I think it is important that we can build ReaR offline:

  1. create a dist tar.gz from a git clone without Internet
  2. create OS packages from the dist tar.gz without git

That way we can be sure to support also older or strange systems (e.g. SLES10 doesn't come with git) and we enable users who must work offline to build from source. In certain strongly validated environments this is necessary.

gozora commented at 2017-07-24 15:14:

Not sure I understand your https://github.com/rear/rear/issues/1427#issuecomment-317453229 @schlomo , aren't we talking here about creation of AUTHORS file?
For me building package is different story ...

V

schlomo commented at 2017-07-24 18:01:

@jsmeix thank you very much for bringing this up. After today's discussion I came to the conclusion that we should indeed change the way how we deal with this. I am preparing a new PR right now which I will put up for discussion. My direction is to remove most of the names from the software and to give much more honor to all the many contributors and all the maintainers who helped ReaR to become the leading DR software.

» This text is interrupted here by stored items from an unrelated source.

-- ==== Sys2Proof/Machine/Link.lean ====
section
/-! DEFINITION. The Chiord link (R302 to R329): ports, beacons, membership, views and ensemble events. Times in
this file are on the time base unless a name says otherwise. -/
namespace Sys2Proof.Machine

/-! ### Settings in force (R327) -/

def State.lnkEn (s : State) : Bool := s.configured && s.effB (lnkA 0) 1
def State.lnkJoin (s : State) : Bool := s.effB (lnkA 0) 2
def State.lnkAdmitEn (s : State) : Bool := s.effB (lnkA 0) 3
def State.portEn (s : State) (p : Fin 4) : Bool := s.lnkEn && s.effB (lnkA 0) (4 + p.val)
def State.ensTag (s : State) : BitVec 16 := BitVec.ofNat 16 (s.effF (lnkA 4) 15 0)
def State.admitEvery (s : State) : Nat := max 1 (s.effF (lnkA 4) 23 16)
def State.chanRxEn (s : State) (c : Fin 32) : Bool := s.effB (lnkA 0xC) c

/-- EPOCH_PERIOD in force, clamped (R327), in ticks (R310). -/
def State.epochTicks (s : State) : Nat := 16 * max 1000 (min 1000000 (s.effF (lnkA 8) 19 0))

/-- Every cluster is IDLE (READY, R312). -/
def State.allIdle (s : State) : Bool := (allFin 8).all (fun n => decide (s.clu[n].state = .idle))

def State.modLink (s : State) (f : Link → Link) : State := { s with link := f s.link }

/-- A link fault record (R325, R453), stamped with the present tick. -/
def State.linkFault (s : State) (cause source aux : Nat) (detail : Word) : State :=
  s.report { cls := 9, cause := BitVec.ofNat 8 cause, source := BitVec.ofNat 8 source, aux := BitVec.ofNat 16 aux
             time := BitVec.ofNat 64 s.tb, detail := detail }

/-! ### Lanes (R302, R303) -/

/-- The scrambler x^58 + x^39 + 1 on a run of bits: `st` holds the 58 line bits before, the latest first (R302). -/
def scrambleBits : List Bool → List Bool → List Bool
  | _, [] => []
  | st, b :: r =>
    let o := b ^^ st.getD 38 false ^^ st.getD 57 false
    o :: scrambleBits (o :: st.take 57) r

/-- The self-synchronous descrambler (R302). -/
def descrambleBits : List Bool → List Bool → List Bool
  | _, [] => []
  | st, b :: r => (b ^^ st.getD 38 false ^^ st.getD 57 false) :: descrambleBits (b :: st.take 57) r

/-- The bits of a value from a lowest place on. -/
def bitList (v lo n : Nat) : List Bool := (List.range n).map (fun i => v.testBit (lo + i))

/-- A number from its bits, the lowest first. -/
def bitNat : List Bool → Nat
  | [] => 0
  | b :: r => (if b then 1 else 0) + 2 * bitNat r

/-- A block is valid: a data block (sync header 01), or a control block (10) of type IDLE 0x1E or ALIGN 0x4B (R303). -/
def blockOk (sync type : Nat) : Bool := decide (sync = 1) || (decide (sync = 2) && decide (type = 0x1E ∨ type = 0x4B))

/-- How many of a run of blocks are invalid, from the line bits before it (R302 to R304). -/
def badBlocks (st : List Bool) : List (BitVec 66) → Nat
  | [] => 0
  | x :: r =>
    let line := bitList x.toNat 2 64
    let type := bitNat ((descrambleBits st line).take 8)
    (if blockOk (x.toNat % 4) type then 0 else 1) + badBlocks (line.reverse.take 58) r

/-! ### Cells (R305 to R307) -/

/-- One bit of the CRC: polynomial 0x1021, no reflection (R305). -/
def crc16Bit (c : BitVec 16) : BitVec 16 := if c.getLsbD 15 then (c <<< 1) ^^^ 0x1021#16 else c <<< 1

/-- One byte of the CRC. -/
def crc16Byte (c : BitVec 16) (b : Byte) : BitVec 16 :=
  (List.range 8).foldl (fun c _ => crc16Bit c) (c ^^^ (b.setWidth 16 <<< 8))

/-- CRC-16 of some bytes: initial value 0xFFFF, no final XOR (R305). -/
def crc16 (l : List Byte) : BitVec 16 := l.foldl crc16Byte 0xFFFF#16

/-- Bits hi to lo of a cell. -/
def cellBits (x : Cell) (hi lo : Nat) : Nat := x.toNat / 2 ^ lo % 2 ^ (hi + 1 - lo)

/-- TYPE (R305). -/
def cellType (x : Cell) : Nat := cellBits x 7 0

/-- The CRC over bytes 0 to 13 of a number. -/
def cellCrc (n : Nat) : BitVec 16 := crc16 ((List.range 14).map (fun i => BitVec.ofNat 8 (n / 2 ^ (8 * i))))

/-- The cell with a good CRC and a TYPE that is not reserved (R305 to R307). -/
def cellGood (x : Cell) : Bool :=
  decide (cellBits x 127 112 = (cellCrc x.toNat).toNat) && [1, 0x10, 0x11, 0x12, 0x13, 0x14, 0x15, 0x16].contains (cellType x)

/-- A cell of a TYPE with byte 1 and the bytes from 2 on (R305). -/
def frameCell (type byte1 body : Nat) : Cell :=
  let n := type + byte1 * 2 ^ 8 + body * 2 ^ 16
  BitVec.ofNat 128 (n + (cellCrc n).toNat * 2 ^ 112)

/-- An event cell as its fields (R306). -/
def EventCell.read (x : Cell) : EventCell :=
  { hops := BitVec.ofNat 4 (cellBits x 15 12), origin := Fin.ofNat 64 (cellBits x 21 16), channel := Fin.ofNat 32 (cellBits x 28 24)
    producer := BitVec.ofNat 8 (cellBits x 39 32), data := BitVec.ofNat 16 (cellBits x 63 48)
    time := BitVec.ofNat 48 (cellBits x 111 64) }

/-- An event cell as it is sent (R306). -/
def EventCell.frame (c : EventCell) : Cell :=
  frameCell 1 (c.hops.toNat * 16) (c.origin.val + c.channel.val * 2 ^ 8 + c.producer.toNat * 2 ^ 16 + c.data.toNat * 2 ^ 32 +
    c.time.toNat * 2 ^ 48)

/-- The cells of a beacon as they are sent (R307). -/
def Beacon.frame (b : Beacon) : List Cell :=
  let cell := fun type body => frameCell type (b.hops.toNat * 16 + b.count.toNat) body
  let flag := fun (x : Bool) (k : Nat) => if x then 2 ^ k else 0
  let ident := b.deviceId.toNat + (b.state.toNat + flag b.auth 2 + flag b.ready 3) * 2 ^ 64 +
    (flag b.idxValid 7 + b.memberIdx.val) * 2 ^ 72 + b.ensTag.toNat * 2 ^ 80
  [cell 0x10 ident, cell 0x11 (b.authId.toNat + b.generation.toNat * 2 ^ 64),
   cell 0x12 (b.epochCount.toNat + b.pendEpoch.toNat * 2 ^ 48), cell 0x13 b.view.toNat, cell 0x14 b.reach.toNat,
   cell 0x15 b.pend.toNat] ++ b.admits.map (fun a => cell 0x16 (a.1.toNat + a.2.val * 2 ^ 64))

/-- The cells of one beacon, in order, as its fields (R307); none where they are not one beacon. -/
def Beacon.read (l : List Cell) : Option Beacon :=
  match l with
  | ident :: time :: epoch :: view :: reach :: pend :: admits =>
    if l.map cellType = [0x10, 0x11, 0x12, 0x13, 0x14, 0x15] ++ admits.map (fun _ => 0x16) ∧ admits.length ≤ 8 ∧
        l.all (fun x => decide (cellBits x 11 8 = cellBits ident 11 8)) then
      some { hops := BitVec.ofNat 4 (cellBits ident 15 12), count := BitVec.ofNat 4 (cellBits ident 11 8)
             deviceId := BitVec.ofNat 64 (cellBits ident 79 16), state := BitVec.ofNat 2 (cellBits ident 81 80)
             auth := ident.getLsbD 82, ready := ident.getLsbD 83, idxValid := ident.getLsbD 95
             memberIdx := Fin.ofNat 64 (cellBits ident 93 88), ensTag := BitVec.ofNat 16 (cellBits ident 111 96)
             authId := BitVec.ofNat 64 (cellBits time 79 16), generation := BitVec.ofNat 16 (cellBits time 95 80)
             epochCount := BitVec.ofNat 48 (cellBits epoch 63 16), pendEpoch := BitVec.ofNat 48 (cellBits epoch 111 64)
             view := BitVec.ofNat 64 (cellBits view 79 16), reach := BitVec.ofNat 64 (cellBits reach 79 16)
             pend := BitVec.ofNat 64 (cellBits pend 79 16)
             admits := admits.map (fun x => (BitVec.ofNat 64 (cellBits x 79 16), Fin.ofNat 64 (cellBits x 85 80))) }
    else none
  | _ => none

/-! ### Ports (R304) -/

/-- A port that is enabled and DOWN trains (R304, R328). -/
def State.portTrain (s : State) (p : Fin 4) : State :=
  if s.portEn p && decide (s.link.ports[p].state = .down) then
    (s.modPort p (fun q => { q with state := .train })).count (lnkA (0x114 + 0x20 * p.val)) 1
  else s

/-- A port falls; a fall from UP sets PORT_DOWN (R304). -/
def State.portFall (s : State) (p : Fin 4) : State :=
  let was := decide (s.link.ports[p].state = .up)
  (s.modPort p (fun _ => { state := .down })).setBitIf was (lnkA 0x40) 10

/-- The ports follow LNK_CTRL in force (R304). -/
def State.portsFollow (s : State) : State :=
  (allFin 4).foldl (fun s p =>
    if s.portEn p then s.portTrain p else if s.link.ports[p].state = .down then s else s.portFall p) s

/-- PORT_TRAINED (R304). -/
def execPortTrained (p : Fin 4) (t : Nat) (neighbour : BitVec 64) (s : State) : Host.Outcome State Fault Refusal :=
  s.guarded fun s =>
    let s := s.upto t
    if s.link.ports[p].state = .train then
      s.modPort p (fun q => { q with
        state := .up, neighValid := true, neighId := neighbour, neighAt := s.clk.now, misaligned := false })
    else s

/-- A cause that R304 gives holds of an UP port: 16 invalid blocks within 1,024 slots, no beacon from the neighbour for 30 µs (48,000
ticks), the port disabled, or a slip (R422). -/
def State.portFails (s : State) (p : Fin 4) (cause : PortCause) : Bool :=
  match cause with
  | .blockErrors before line => decide (line.length ≤ 1024 ∧ 16 ≤ badBlocks (bitList before.toNat 0 58) line)
  | .beaconTimeout => decide (s.link.ports[p].neighAt + 48000 ≤ s.clk.now)
  | .disabled => !s.portEn p
  | .slip => true

/-- PORT_DOWN (R304, R422): an UP port falls and trains again if it is still enabled. -/
def execPortDown (p : Fin 4) (t : Nat) (cause : PortCause) (s : State) : Host.Outcome State Fault Refusal :=
  s.guarded fun s =>
    let s := s.upto t
    if s.link.ports[p].state = .up ∧ s.portFails p cause then (s.portFall p).portTrain p else s

/-- The UP ports but `p`. -/
def State.upPorts (s : State) (skip : Option (Fin 4)) : List (Fin 4) :=
  (allFin 4).filter (fun q => decide (s.link.ports[q].state = .up) && decide (some q ≠ skip))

Thank you @jsmeix also for making a concrete suggestion in #1428 which helped me to understand the critical aspects of the details at that level. Code and specific suggestions really help to bring such a discussion to a clear point where we can take a decision. I would kindly ask you to take down this list of email addresses to protect our contributors as much as we can.

I tried to understand what to do with the copyright notice and came upon https://www.gnu.org/licenses/gpl-faq.en.html#AssignCopyright which makes me wonder if we should have asked all ReaR contributors to assign their copyright to a singular entity. Since we didn't do that I suppose that every contributor actually retains his copyright over his code pieces.

I don't know yet if we should do something about that, maybe somebody else has some more experience in this area.


[Export of Github issue for rear/rear.]